→ **PROBLEM**
In the entries that follow, how many lines include "exactly"? Give the number and nothing else.

→ **DATA EXTRACT**
-- ==== Sys2Proof/Laws/Translate.lean ====
section
/-! SUPPORT. The lookup's operations, said once: the arithmetic of page masks, the checks and permissions, the
physical address, and what the responses of the lookups read (20_memory.md R58 to R66, R76). -/

namespace Sys2Proof.Machine

open Sys2Proof

/-- The constraints on the widths of a legal configuration (R5). -/
theorem cfg_wf_bits {c : Config} (h : c.wf = true) : c.pabitsBase ≤ c.pabitsExt ∧ c.pabitsExt ≤ 64
    ∧ c.pg < c.pabitsBase ∧ 1 ≤ c.pg ∧ 1 ≤ c.ntlb ∧ c.ntlb ≤ 2^32 := by
  simp only [Config.wf, Bool.and_eq_true, decide_eq_true_eq] at h
  omega

/-- Bit `j` of the offset mask `M >> 1` (R62). -/
theorem getLsbD_off {c : Config} {m : Word} {k : Nat} (h : MaskOfShift c m k) (j : Nat) :
    (m >>> 1).getLsbD j = decide (j < k) := by
  rw [BitVec.getLsbD_ushiftRight, mask_getLsbD h]; simp; omega

/-- Clearing the bits under a mask keeps the multiple of the span size. -/
theorem and_not_mask_toNat {c : Config} {m : Word} {k : Nat} (h : MaskOfShift c m k) (v : Word) :
    (v &&& ~~~m).toNat = v.toNat / 2^(k+1) * 2^(k+1) := by
  have hk : k < 64 := by have := h.2.1; have := vabits_le c; omega
  apply Nat.eq_of_testBit_eq
  intro j
  rw [BitVec.testBit_toNat, BitVec.getLsbD_and, BitVec.getLsbD_not, mask_getLsbD h,
    Nat.testBit_mul_two_pow, Nat.testBit_div_two_pow]
  by_cases hj : j ≤ k
  · have : ¬ k + 1 ≤ j := by omega
    simp [hj, this]
  · have h1 : k + 1 ≤ j := by omega
    rw [show j - (k+1) + (k+1) = j by omega, BitVec.testBit_toNat]
    by_cases h64 : j < 64
    · simp [h1, h64, show ¬ j ≤ k by omega]
    · simp [BitVec.getLsbD_of_ge _ _ (show 64 ≤ j by omega), h64]

/-- A masked VPN is a multiple of the span size (R22, R66). -/
theorem masked_dvd {c : Config} {m : Word} {k : Nat} (h : MaskOfShift c m k) {v : Word} (hv : v &&& m = 0) :
    v.toNat % 2^(k+1) = 0 := by
  have : v &&& ~~~m = v := by
    apply BitVec.eq_of_getLsbD_eq
    intro j hj
    have := congrArg (fun x => BitVec.getLsbD x j) hv
    simp only [BitVec.getLsbD_and] at this
    simp only [BitVec.getLsbD_and, BitVec.getLsbD_not, hj]
    cases h1 : v.getLsbD j <;> cases h2 : m.getLsbD j <;> simp_all
  rw [← this, and_not_mask_toNat h, Nat.mul_mod_left]

/-- A masked address equals a masked VPN exactly inside the pair span `[VPN, VPN + M]` (R58). -/
theorem span_iff {c : Config} {m : Word} {k : Nat} (h : MaskOfShift c m k) {v : Word} (hv : v &&& m = 0) (x : Word) :
    (x &&& ~~~m) = v ↔ v.toNat ≤ x.toNat ∧ x.toNat ≤ v.toNat + m.toNat := by
  have hd := masked_dvd h hv
  have hm := h.2.2
  have hp := Nat.two_pow_pos (k+1)
  rw [← BitVec.toNat_inj, and_not_mask_toNat h, hm]
  generalize 2^(k+1) = P at *
  generalize x.toNat = X at *
  generalize v.toNat = V at *
  obtain ⟨q, rfl⟩ : ∃ q, V = q * P := ⟨V / P, by have := Nat.div_add_mod V P; rw [Nat.mul_comm]; omega⟩
  constructor
  · intro e
    have : X / P = q := Nat.eq_of_mul_eq_mul_right hp e
    have h1 := Nat.div_mul_le_self X P
    have h2 := Nat.lt_div_mul_add (a := X) hp
    omega
  · rintro ⟨h1, h2⟩
    have : X / P = q := by
      apply Nat.div_eq_of_lt_le
      · exact h1
      · rw [Nat.succ_mul]; omega
    rw [this]

/-- The selected record, by bit `k` of the address (R61). -/
theorem subpage_eq {c : Config} {e : Entry} {k : Nat} (h : MaskOfShift c e.pageMask k) (va : Word) :
    e.subpage va = if va.getLsbD k then e.sub1 else e.sub0 := by
  rw [Entry.subpage, subpageSel_eq h]

/-- The checks of R64 let an access through exactly when the record allows it. -/
theorem checkSubpage_none_iff (c : Config) (r : Subpage) (kind : AccessKind) (hk : kind ≠ .reserved) :
    checkSubpage c r kind = none ↔ Allows c r kind := by
  cases kind <;> simp [checkSubpage, Allows] at hk ⊢ <;> cases r.v <;> cases r.d <;> cases r.xi <;> cases r.ri <;> simp

/-- The three permission bits (R65, R86). -/
theorem perms_bits (c : Config) (r : Subpage) :
    (subpagePerms c r).getLsbD 0 = !r.ri ∧ (subpagePerms c r).getLsbD 1 = r.d
    ∧ (subpagePerms c r).getLsbD 2 = (!r.xi && !(r.ri && c.riBlocksExecute)) := by
  simp only [subpagePerms, BitVec.getLsbD_append, BitVec.getLsbD_ofBool]; simp

/-- The physical address on naturals: the frame at the granularity of the page, then the offset, cut to PAW
bits (R63). -/
theorem physAddr_toNat {c : Config} {m : Word} {k : Nat} (hm : MaskOfShift c m k) {pfn : Word} (va : Word)
    (hp : pfn.toNat < 2 ^ c.pfnw) (hc : c.wf = true) :
    (physAddr c pfn m va).toNat = (pfn.toNat * 2 ^ c.pg / 2 ^ k * 2 ^ k + va.toNat % 2 ^ k) % 2 ^ c.paw := by
  have hb := cfg_wf_bits hc
  have hk : k < 64 := by have := hm.2.1; have := vabits_le c; omega
  have hpw : c.paw ≤ 64 := hb.2.1
  have hbound : pfn.toNat * 2 ^ c.pg < 2 ^ c.paw := by
    have : 2 ^ c.paw = 2 ^ c.pfnw * 2 ^ c.pg := by rw [← Nat.pow_add, Config.pfnw]; congr 1; unfold Config.paw; omega
    rw [this]; exact Nat.mul_lt_mul_of_pos_right hp (Nat.two_pow_pos _)
  have hle : 2 ^ c.paw ≤ 2 ^ 64 := Nat.pow_le_pow_right (by omega) hpw
  have hsh : (pfn <<< c.pg).toNat = pfn.toNat * 2 ^ c.pg := by
    rw [BitVec.toNat_shiftLeft, Nat.shiftLeft_eq]; exact Nat.mod_eq_of_lt (by omega)
  have : (((pfn <<< c.pg) &&& ~~~(m >>> 1)) ||| pageOffset va m).toNat
      = pfn.toNat * 2 ^ c.pg / 2 ^ k * 2 ^ k + va.toNat % 2 ^ k := by
    apply Nat.eq_of_testBit_eq
    intro j
    rw [BitVec.testBit_toNat, BitVec.getLsbD_or, pageOffset, BitVec.getLsbD_and, BitVec.getLsbD_and,
      BitVec.getLsbD_not, getLsbD_off hm]
    rw [Nat.mul_comm, Nat.testBit_two_pow_mul_add _ (Nat.mod_lt _ (Nat.two_pow_pos k)), ← hsh]
    by_cases hj : j < k
    · simp [hj, Nat.testBit_mod_two_pow, ← BitVec.testBit_toNat]
    · have e : j - k + k = j := by omega
      simp only [hj, if_false, Nat.testBit_div_two_pow, e, decide_false, Bool.not_false,
        Bool.and_true, Bool.and_false, Bool.or_false, BitVec.testBit_toNat]
      by_cases h64 : j < 64
      · simp [h64]
      · rw [BitVec.getLsbD_of_ge _ _ (by omega)]; simp
  rw [physAddr, resizePaw, this, BitVec.toNat_ofNat]
  exact Nat.mod_eq_of_lt (Nat.lt_of_lt_of_le (Nat.mod_lt _ (Nat.two_pow_pos _)) hle)

/-- The one matching entry answers OK exactly when its selected record allows the access. -/
theorem xlateEntry_ok_iff (c : Config) (e : Entry) (va : Word) {k : AccessKind} (hk : k ≠ .reserved) :
    (xlateEntry c e va k).status = .ok ↔ Allows c (e.subpage va) k := by
  rw [← checkSubpage_none_iff _ _ _ hk, xlateEntry]
  cases checkSubpage c (e.subpage va) k <;> simp

/-- A window covers an address on naturals (R102). -/
theorem windowCovers_iff (va : Word) (w : Window) :
    windowCovers va w = true ↔ w.vbase ≤ va.toNat ∧ va.toNat - w.vbase < w.vsize := by
  simp [windowCovers]

/-- The matches read the configuration and the store alone (R76). -/
theorem hits_congr {s s' : State} (hc : s.cfg = s'.cfg) (hs : s.store = s'.store) (va asid) :
    s.hits va asid = s'.hits va asid := by
  simp only [State.hits, hc, hs]

/-- So does the response of XLATE (R76). -/
theorem xlate_congr {s s' : State} (hc : s.cfg = s'.cfg) (hs : s.store = s'.store) (va k asid) :
    xlateResponse s va k asid = xlateResponse s' va k asid := by
  simp only [xlateResponse, xlateRefill, hits_congr hc hs, hc, hs]

/-- So does the response of TLBP (R76). -/
theorem probe_congr {s s' : State} (hc : s.cfg = s'.cfg) (hs : s.store = s'.store) (va asid) :
    probeResponse s va asid = probeResponse s' va asid := by
  simp only [probeResponse, hits_congr hc hs]

end Sys2Proof.Machine
end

→ **EXERCISE RESPONSE**
3